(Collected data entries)
╔══

-- ==== Sys2Proof/Laws/Ops.lean ====
section
/-! SUPPORT. Everything a command and a step can do, said once: `runCommand`, `exec`, `fetch`, `step`. -/

namespace Sys2Proof.Machine

/-- The effect of each command on the state, before CP passes it. -/
def effectOf : Instr → State → State
  | .init => fun s => (s.setAccumulator iv s.buf 0).setLifecycle .active
  | .update data => fun s => s.absorb data
  | .finalize => fun s => s.finish.undefineAccumulator
  | .compress st blk => fun s => s.emit (chainBytes (compressBlock st blk))
  | .reverse st => fun s => s.emit (chainBytes (reverseChain st))
  | .unreverse st => fun s => s.emit (chainBytes (unreverseChain st))

/-- Every command runs through `runCommand` with its effect. -/
theorem exec_eq_runCommand (i : Instr) (s : State) : exec i s = runCommand i (effectOf i) s := by
  cases i <;> rfl

/-- A command runs to its effect where the engine is not halted and the lifecycle allows it. -/
theorem runCommand_next {i : Instr} {f : State → State} {s : State} (hf : s.fault = false)
    (hl : lifecycleFault i.opcode s.lc = none) : runCommand i f s = .next ((f s).advance i.size) := by
  simp [runCommand, hf, hl]

/-- A lifecycle fault is taken and nothing else happens. -/
theorem runCommand_fault {i : Instr} {f : State → State} {s : State} {c : Cause} (hf : s.fault = false)
    (hl : lifecycleFault i.opcode s.lc = some c) : runCommand i f s = .next (s.enterFault c) := by
  simp [runCommand, hf, hl]

/-- A halted engine runs no command. -/
theorem runCommand_halted {i : Instr} {f : State → State} {s : State} (hf : s.fault = true) :
    runCommand i f s = .fault (.halted s.cause) := by
  simp [runCommand, hf]

/-- Inversion of `runCommand`. -/
theorem runCommand_cases {i : Instr} {f : State → State} {s t : State} (h : runCommand i f s = .next t) :
    s.fault = false ∧
      ((∃ c, lifecycleFault i.opcode s.lc = some c ∧ t = s.enterFault c) ∨
        (lifecycleFault i.opcode s.lc = none ∧ t = (f s).advance i.size)) := by
  cases hf : s.fault with
  | true => rw [runCommand_halted hf] at h; cases h
  | false =>
    cases hl : lifecycleFault i.opcode s.lc with
    | none => rw [runCommand_next hf hl] at h; cases h; exact ⟨rfl, .inr ⟨rfl, rfl⟩⟩
    | some c => rw [runCommand_fault hf hl] at h; cases h; exact ⟨rfl, .inl ⟨c, rfl, rfl⟩⟩

/-- A lifecycle fault is raised by UPDATE and FINALIZE alone, outside ACTIVE, and its cause is never 0x00. -/
theorem lifecycleFault_some {op : Opcode} {lc : Lifecycle} {c : Cause} (h : lifecycleFault op lc = some c) :
    (op = .update ∨ op = .finalize) ∧
      ((lc = .uninit ∧ c = .notInitialised) ∨ (lc = .spent ∧ c = .accumulatorSpent)) := by
  cases op <;> cases lc <;> simp_all [lifecycleFault]

/-- UPDATE and FINALIZE run in ACTIVE only. -/
theorem lifecycleFault_none {op : Opcode} {lc : Lifecycle} (h : lifecycleFault op lc = none) :
    lc = .active ∨ (op ≠ .update ∧ op ≠ .finalize) := by
  cases op <;> cases lc <;> simp_all [lifecycleFault]

/-- A command word fault never has the cause 0x00. -/
theorem commandWordFault_ne_none {w : Word} {lc : Lifecycle} {c : Cause} (h : commandWordFault w lc = some c) :
    c ≠ .none := by
  unfold commandWordFault at h
  split at h
  · cases h; simp
  · cases h; simp
  · obtain ⟨-, ⟨-, rfl⟩ | ⟨-, rfl⟩⟩ := lifecycleFault_some h <;> simp

/-- Where the bytes at CP decode to a command, the checks on its word are those on its opcode. -/
theorem commandWordFault_of_decode {b0 b1 b2 b3 : Byte} {tail rest : List Byte} {i : Instr} {lc : Lifecycle}
    (h : decode (b0 :: b1 :: b2 :: b3 :: tail) = .command i rest) :
    commandWordFault (le32 b0 b1 b2 b3) lc = lifecycleFault i.opcode lc := by
  obtain ⟨c0, c1, c2, c3, p, op, n, hb, hw, hp, rfl⟩ := decode_command h
  simp only [List.cons.injEq] at hb
  obtain ⟨rfl, rfl, rfl, rfl, -⟩ := hb
  obtain ⟨-, -, hn⟩ := decodeWord_legal hw
  rw [commandWordFault, hw, (buildCommand_size op _ p (hp.trans hn)).2]

/-- Inversion of `step`: a fault on the command word, or a whole command's effect with CP past it. -/
theorem step_cases {s t : State} (h : step s = .next t) :
    s.fault = false ∧
      ((∃ b0 b1 b2 b3 rest c, s.pending = b0 :: b1 :: b2 :: b3 :: rest ∧
          commandWordFault (le32 b0 b1 b2 b3) s.lc = some c ∧ t = s.enterFault c) ∨
        (∃ i rest, decode s.pending = .command i rest ∧ lifecycleFault i.opcode s.lc = none ∧
          t = (effectOf i s).advance i.size)) := by
  unfold step fetch at h
  cases hf : s.fault with
  | true => simp [hf] at h
  | false =>
    refine ⟨rfl, ?_⟩
    simp only [hf, Bool.false_eq_true, if_false] at h
    split at h
    · rename_i i hi
      split at hi
      · rename_i b0 b1 b2 b3 rest hp
        split at hi
        · cases hi
        · rename_i hc
          split at hi
          · rename_i j rest' hd
            cases hi
            rw [commandWordFault_of_decode hd] at hc
            rw [exec_eq_runCommand, runCommand_next hf hc] at h
            cases h
            exact .inr ⟨i, rest', hp ▸ hd, hc, rfl⟩
          · cases hi
      · cases hi
      · cases hi
    · rename_i c hc
      split at hc
      · rename_i b0 b1 b2 b3 rest hp
        split at hc
        · rename_i c' hc'
          cases hc
          cases h
          exact .inl ⟨b0, b1, b2, b3, rest, c, hp, hc', rfl⟩
        · split at hc <;> cases hc
      · cases hc
      · cases hc
    · cases h

end Sys2Proof.Machine
end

╚══

■ **TASK TO COMPLETE**: Look through the entries above, find each line containing "with", and copy it.

■ **TASK SOLUTION**:
/-- Every command runs through `runCommand` with its effect. -/
  cases hf : s.fault with
    cases hl : lifecycleFault i.opcode s.lc with
/-- Inversion of `step`: a fault on the command word, or a whole command's effect with CP past it. -/
  cases hf : s.fault with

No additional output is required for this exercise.